[Material for this exercise Boundary: Start]

-- ==== Sys2Proof/Machine/FieldAccess.lean ====
section
/-!
DEFINITION. Field access: the reads, the direct writes with PAY.CLEAR, and the sets (spec/45_field_access.md R110 to
R131).
-/
namespace Sys2Proof.Machine

/-- RD.SEQ, R111. -/
def execRdSeq (s : State) : Out := readOut (fun p => .half p.seq) s

/-- RD.ACK, R112: whether or not the ACK flag bit is set. -/
def execRdAck (s : State) : Out := readOut (fun p => .half p.ack) s

/-- RD.FLAGS, R113: the whole byte, reserved bits included. -/
def execRdFlags (s : State) : Out := readOut (fun p => .byte p.flags) s

/-- RD.WIN, R114. -/
def execRdWin (s : State) : Out := readOut (fun p => .byte p.window) s

/-- RD.DLEN, R115: the declared length as stored. -/
def execRdDlen (s : State) : Out := readOut (fun p => .half p.dlen) s

/-- RD.CSUM, R116: the stored checksum, stale or not. -/
def execRdCsum (s : State) : Out := readOut (fun p => .half p.csum) s

/-- RD.PAY, R117. -/
def execRdPay (s : State) : Out := readOut (fun p => .bytes (memRead p.pay 0 p.plen)) s

/-- WR.SEQ, R118: no reduction modulo 65535. -/
def execWrSeq (v : Half) (s : State) : Out := mutate (fun p => { p with seq := v }) s

/-- WR.ACK, R119. -/
def execWrAck (v : Half) (s : State) : Out := mutate (fun p => { p with ack := v }) s

/-- WR.FLAGS, R120: all eight bits. -/
def execWrFlags (v : Byte) (s : State) : Out := mutate (fun p => { p with flags := v }) s

/-- WR.WIN, R121. -/
def execWrWin (v : Byte) (s : State) : Out := mutate (fun p => { p with window := v }) s

/-- WR.DLEN, R122: any value, whatever the payload length. -/
def execWrDlen (v : Half) (s : State) : Out := mutate (fun p => { p with dlen := v }) s

/-- WR.CSUM, R123: any value, 0x0000 included. -/
def execWrCsum (v : Half) (s : State) : Out := mutate (fun p => { p with csum := v }) s

/-- WR.PAY, R124: the whole payload; DLEN and CSUM are not touched. -/
def execWrPay (pay : List Byte) (s : State) : Out := mutatePay pay (fun p => { p with pay := pay }) s

/-- PAY.CLEAR, R131: the payload only. -/
def execPayClear (s : State) : Out := mutate (fun p => { p with pay := [] }) s

/-- SET.SEQ, R126. -/
def execSetSeq (v : Half) (s : State) : Out := mutate (fun p => setFinish { p with seq := v }) s

/-- SET.ACK, R127. -/
def execSetAck (v : Half) (s : State) : Out := mutate (fun p => setFinish { p with ack := v }) s

/-- SET.FLAGS, R128: the whole byte, reserved bits overwritten. -/
def execSetFlags (v : Byte) (s : State) : Out := mutate (fun p => setFinish { p with flags := v }) s

/-- SET.WIN, R129. -/
def execSetWin (v : Byte) (s : State) : Out := mutate (fun p => setFinish { p with window := v }) s

/-- SET.PAY, R130. -/
def execSetPay (pay : List Byte) (s : State) : Out := mutatePay pay (fun p => setFinish { p with pay := pay }) s

end Sys2Proof.Machine
end

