-- ==== Sys2Proof/Machine/Step.lean ====
section
/-!
DEFINITION. One step of the machine: the host's next event takes effect, atomically and in the order presented
(spec/20_memory.md R40).
-/
namespace Sys2Proof.Machine

/-- One step. With nothing presented the block does nothing (spec/00_scope.md R2; log 3). A reset gives the reset state
(spec/70_reset_and_hazards.md R160). A request is decoded and executed (R43: exactly as presented), an unassigned code
answers BAD_OP (spec/60_exceptions.md R147). -/
def step (s : State) : Host.Outcome State Fault Refusal :=
  match s.pending with
  | [] => .next s
  | .reset :: rest => .next (resetInput rest)
  | .present r :: rest => execRequest exec r { s with pending := rest }

/-- The word of the opcode table presented as the next operation: its request is put at the head of the queue, before
whatever the host does next. -/
def State.withFetchWord (s : State) (nbits w : Nat) : State := presentNext s (Request.ofWord nbits w)

end Sys2Proof.Machine
end

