/-- 45_field_access R131: PAY.CLEAR empties the payload and touches neither DLEN nor CSUM; it leaves what `WR.PAY []`
leaves. -/
def Obligations.PayClearEmptiesThePayload : Prop :=
  ∀ s : State,
    Instr.payClear.opcode = 0x58 ∧
    (s.valid = false → exec .payClear s = .next { s with resp := some ⟨.noPacket, .none⟩ }) ∧
    (s.valid = true →
      exec .payClear s = .next { s with pkt := { s.pkt with pay := [] }, resp := some ⟨.ok, .none⟩ } ∧
      exec .payClear s = exec (.wrPay []) s)

/-- 45_field_access R126 to R129 with R125: each SET of a field writes it, then DLEN from the actual payload length,
then the checksum over the new DLEN. -/
def Obligations.SetsWriteThenFinish : Prop :=
  ∀ (v : Half) (b : Byte) (s : State),
    let finish := fun q : Packet =>
      let r := { q with dlen := BitVec.ofNat 16 q.pay.length }
      State.mk { r with csum := computeChecksum r } s.valid s.pending (some ⟨.ok, .none⟩)
    (Instr.setSeq v).opcode = 0x60 ∧ (Instr.setAck v).opcode = 0x61 ∧ (Instr.setFlags b).opcode = 0x62 ∧
    (Instr.setWin b).opcode = 0x63 ∧
    (s.valid = false →
      ∀ i ∈ [Instr.setSeq v, .setAck v, .setFlags b, .setWin b],
        exec i s = .next { s with resp := some ⟨.noPacket, .none⟩ }) ∧
    (s.valid = true →
      exec (.setSeq v) s = .next (finish { s.pkt with seq := v }) ∧
      exec (.setAck v) s = .next (finish { s.pkt with ack := v }) ∧
      exec (.setFlags b) s = .next (finish { s.pkt with flags := b }) ∧
      exec (.setWin b) s = .next (finish { s.pkt with window := b }))

/-- 45_field_access R130 with R125: SET.PAY replaces the payload, sets DLEN to its length and updates the checksum; the
packet is then send-ready with DLEN equal to PLEN. -/
def Obligations.SetPayLeavesAConsistentPacket : Prop :=
  ∀ (pay : List Byte) (s : State),
    (Instr.setPay pay).opcode = 0x66 ∧
    (s.valid = false → exec (.setPay pay) s = .next { s with resp := some ⟨.noPacket, .none⟩ }) ∧
    (s.valid = true → pay.length > 1008 → exec (.setPay pay) s = .next { s with resp := some ⟨.oversize, .none⟩ }) ∧
    (s.valid = true → pay.length ≤ 1008 →
      ∃ t, exec (.setPay pay) s = .next t ∧ t.pkt.pay = pay ∧ t.pkt.dlen.toNat = pay.length ∧
        t.pkt.csum = computeChecksum t.pkt ∧ t.sendReady = true ∧ t.pkt.seq = s.pkt.seq ∧ t.pkt.ack = s.pkt.ack ∧
        t.pkt.flags = s.pkt.flags ∧ t.pkt.window = s.pkt.window ∧ t.pending = s.pending ∧
        t.resp = some ⟨.ok, .none⟩)

/-- A SET leaves what the WR of its field, then WR.DLEN of the payload length, then CSUM.UPDATE leave (the spec's own
inference, 45_field_access R133). -/
def Obligations.SetIsWritePlusTheEnding : Prop :=
  ∀ (v : Half) (b : Byte) (pay : List Byte) (s : State), s.valid = true → pay.length ≤ 1008 →
    let len := BitVec.ofNat 16 s.pkt.pay.length
    exec (.setSeq v) s = execAll [.wrSeq v, .wrDlen len, .csumUpdate] s ∧
    exec (.setAck v) s = execAll [.wrAck v, .wrDlen len, .csumUpdate] s ∧
    exec (.setFlags b) s = execAll [.wrFlags b, .wrDlen len, .csumUpdate] s ∧
    exec (.setWin b) s = execAll [.wrWin b, .wrDlen len, .csumUpdate] s ∧
    exec (.setPay pay) s = execAll [.wrPay pay, .wrDlen (BitVec.ofNat 16 pay.length), .csumUpdate] s
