-- ==== Sys2Proof/Tests/Slice0.lean ====
section
/-!
SUPPORT. Tests of the model on values from outside it, and a witness for every statement that has hypotheses. The
expected values are those of spec/95_test_vectors.md (the vector is named in the docstring) or are written out from the
rule named there.
-/
namespace Sys2Proof.Tests
open Sys2Proof Sys2Proof.Machine

-- One theorem after the other: each thread of a parallel elaboration holds a stack of its own.
set_option Elab.async false

/-! ## Helpers -/

/-- A state whose slot holds `p`, with nothing presented and nothing answered. -/
def holding (p : Packet) : State := { pkt := p, valid := true, pending := [], resp := none }

/-- The packet `H` of 95_test_vectors. -/
def pktH : Packet := ⟨0x0001, 0x0002, 0x10, 0x40, 0x0005, 0xD170, [0x68, 0x65, 0x6C, 0x6C, 0x6F]⟩

/-- The state `H` of 95_test_vectors. -/
def stH : State := holding pktH

/-- The packet of K2. -/
def pktK2 : Packet := ⟨0x0064, 0x0000, 0x02, 0xFF, 0x03F0, 0xCDAB, []⟩

/-- The packet of K1. -/
def pktK1 : Packet := ⟨0x0064, 0x0000, 0x00, 0xFF, 0x03F0, 0x46EB, []⟩

/-- `n` bytes of zero. -/
def zeros (n : Nat) : List Byte := List.replicate n 0x00

/-- The packet an outcome leaves in the slot, where there is one. -/
def leaves (o : Out) : Option Packet :=
  match o with
  | .next t => if t.valid then some t.pkt else none
  | .fault _ => none
  | .refused _ => none

/-- The response an outcome gives. -/
def answers (o : Out) : Option Response :=
  match o with
  | .next t => t.resp
  | .fault _ => none
  | .refused _ => none

/-! ## WellFormed: the one check refuses a sequence beyond the range of format BYTES -/

theorem zeros_fitsPort (n : Nat) : fitsPort (zeros n) = decide (n ≤ 65535) := by
  simp [fitsPort, byteSeqMax, zeros]

theorem test_decode_operand_65535 : (Instr.decodeWire (zeros 65535)).wellFormed = true :=
  (zeros_fitsPort 65535).trans (by decide)

theorem test_decode_operand_65536_refused : (Instr.decodeWire (zeros 65536)).wellFormed = false :=
  (zeros_fitsPort 65536).trans (by decide)

theorem test_wrPay_operand_65536_refused : (Instr.wrPay (zeros 65536)).wellFormed = false :=
  (zeros_fitsPort 65536).trans (by decide)

theorem test_setPay_operand_65536_refused : (Instr.setPay (zeros 65536)).wellFormed = false :=
  (zeros_fitsPort 65536).trans (by decide)

/-- A request with a sequence too large, of any length (65536 bytes among them), is answered by OVERSIZE (R145): CONSTRUCT
and DECODE whatever VALID is, WR.PAY with a packet. -/
theorem test_long_request_oversize (s : State) (l : List Byte) (h : 1018 < l.length) :
    answers (step { s with pending := [.present { Request.blank 0x02 with data := l }] }) =
      some ⟨.oversize, .none⟩ ∧
    answers (step { s with pending := [.present { Request.blank 0x01 with present := 0b01000, pay := l }] }) =
      some ⟨.oversize, .none⟩ ∧
    (s.valid = true → answers (step { s with pending := [.present { Request.blank 0x56 with data := l }] }) =
      some ⟨.oversize, .none⟩) := by
  refine ⟨?_, ?_, fun hv => ?_⟩
  · rw [step_present rfl, execRequest_instr (i := .decodeWire l) rfl, exec_decodeWire,
      (execDecode_next _ _ _).mpr (.inr (.inl ⟨h, rfl⟩))]
    rfl
  · rw [step_present rfl, execRequest_instr (i := .construct 0 0 none none none (some l) none)
      (by simp [decode, decodeConstruct, Request.blank]), exec_construct,
      (execConstruct_next _ _ _ _ _ (some l) _ _ _).mpr (.inr ⟨show 1008 < l.length by omega, rfl⟩)]
    rfl
  · rw [step_present rfl, execRequest_instr (i := .wrPay l) rfl, exec_wrPay,
      mutatePay_oversize (s := { s with pending := [] }) hv (by omega)]
    rfl

/-! ## Decode: every code with operands, written out from 30_encoding R54 and R55 -/

/-- The thirty codes of R55 in the table's order, each with the operation it stands for when its ports are zero. -/
theorem test_table_serdes_csum_flags :
    decodeTableWord 8 0x01 = some (.construct 0 0 none none none none none) ∧
    decodeTableWord 8 0x02 = some (.decodeWire []) ∧ decodeTableWord 8 0x03 = some .encodeWire ∧
    decodeTableWord 8 0x10 = some .csumCompute ∧ decodeTableWord 8 0x11 = some .csumUpdate ∧
    decodeTableWord 8 0x12 = some .csumVerify ∧ decodeTableWord 8 0x20 = some (.flagsSet false false false) ∧
    decodeTableWord 8 0x21 = some .classify ∧ decodeTableWord 8 0x30 = some (.seqAdv 0) ∧
    decodeTableWord 8 0x31 = some (.ackAdv 0) := by decide

theorem test_table_reads :
    decodeTableWord 8 0x40 = some .rdSeq ∧ decodeTableWord 8 0x41 = some .rdAck ∧
    decodeTableWord 8 0x42 = some .rdFlags ∧ decodeTableWord 8 0x43 = some .rdWin ∧
    decodeTableWord 8 0x44 = some .rdDlen ∧ decodeTableWord 8 0x45 = some .rdCsum ∧
    decodeTableWord 8 0x46 = some .rdPay := by decide

theorem test_table_writes :
    decodeTableWord 8 0x50 = some (.wrSeq 0) ∧ decodeTableWord 8 0x51 = some (.wrAck 0) ∧
    decodeTableWord 8 0x52 = some (.wrFlags 0) ∧ decodeTableWord 8 0x53 = some (.wrWin 0) ∧
    decodeTableWord 8 0x54 = some (.wrDlen 0) ∧ decodeTableWord 8 0x55 = some (.wrCsum 0) ∧
    decodeTableWord 8 0x56 = some (.wrPay []) ∧ decodeTableWord 8 0x58 = some .payClear := by decide

theorem test_table_sets :
    decodeTableWord 8 0x60 = some (.setSeq 0) ∧ decodeTableWord 8 0x61 = some (.setAck 0) ∧
    decodeTableWord 8 0x62 = some (.setFlags 0) ∧ decodeTableWord 8 0x63 = some (.setWin 0) ∧
    decodeTableWord 8 0x66 = some (.setPay []) := by decide

/-- E8 and program P4: unassigned codes. -/
theorem test_unassigned_codes :
    ([0x00, 0x04, 0x13, 0x47, 0x57, 0x59, 0x64, 0x65, 0x67, 0x99, 0xFF] : List Byte).map
      (fun c => decode (Request.blank c)) = List.replicate 11 .badOp := by decide

/-- The operand ports of the formats U16, U8, B3, BYTES. -/
theorem test_decode_operands :
    decode { Request.blank 0x30 with v16 := 0xFFFE } = .instr (.seqAdv 0xFFFE) ∧
    decode { Request.blank 0x31 with v16 := 0x0065 } = .instr (.ackAdv 0x0065) ∧
    decode { Request.blank 0x50 with v16 := 0x0102 } = .instr (.wrSeq 0x0102) ∧
    decode { Request.blank 0x51 with v16 := 0x0200 } = .instr (.wrAck 0x0200) ∧
    decode { Request.blank 0x54 with v16 := 0x03F0 } = .instr (.wrDlen 0x03F0) ∧
    decode { Request.blank 0x55 with v16 := 0xBEEF } = .instr (.wrCsum 0xBEEF) ∧
    decode { Request.blank 0x60 with v16 := 0x0102 } = .instr (.setSeq 0x0102) ∧
    decode { Request.blank 0x61 with v16 := 0xFFFF } = .instr (.setAck 0xFFFF) ∧
    decode { Request.blank 0x52 with v8 := 0x80 } = .instr (.wrFlags 0x80) ∧
    decode { Request.blank 0x53 with v8 := 0xFF } = .instr (.wrWin 0xFF) ∧
    decode { Request.blank 0x62 with v8 := 0x10 } = .instr (.setFlags 0x10) ∧
    decode { Request.blank 0x63 with v8 := 0x20 } = .instr (.setWin 0x20) ∧
    decode { Request.blank 0x02 with data := [0x00, 0x64] } = .instr (.decodeWire [0x00, 0x64]) ∧
    decode { Request.blank 0x56 with data := [0x68, 0x69] } = .instr (.wrPay [0x68, 0x69]) ∧
    decode { Request.blank 0x66 with data := [0x68, 0x69] } = .instr (.setPay [0x68, 0x69]) := by decide

/-- P1 line 2 and P2 line 11: `afs[2]` is ack, `afs[1]` syn, `afs[0]` fin. -/
theorem test_decode_afs :
    decode { Request.blank 0x20 with afs := 0b010 } = .instr (.flagsSet false true false) ∧
    decode { Request.blank 0x20 with afs := 0b100 } = .instr (.flagsSet true false false) ∧
    decode { Request.blank 0x20 with afs := 0b001 } = .instr (.flagsSet false false true) := by decide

[Material for this exercise Boundary: End]

=== About this task ===
What is wanted is every line from the first line of the entries through the line that contains "RD.SEQ, R111. -/", given again exactly.

=== Solution below ===
-- ==== Sys2Proof/Machine/FieldAccess.lean ====
section
/-!
DEFINITION. Field access: the reads, the direct writes with PAY.CLEAR, and the sets (spec/45_field_access.md R110 to
R131).
-/
namespace Sys2Proof.Machine

/-- RD.SEQ, R111. -/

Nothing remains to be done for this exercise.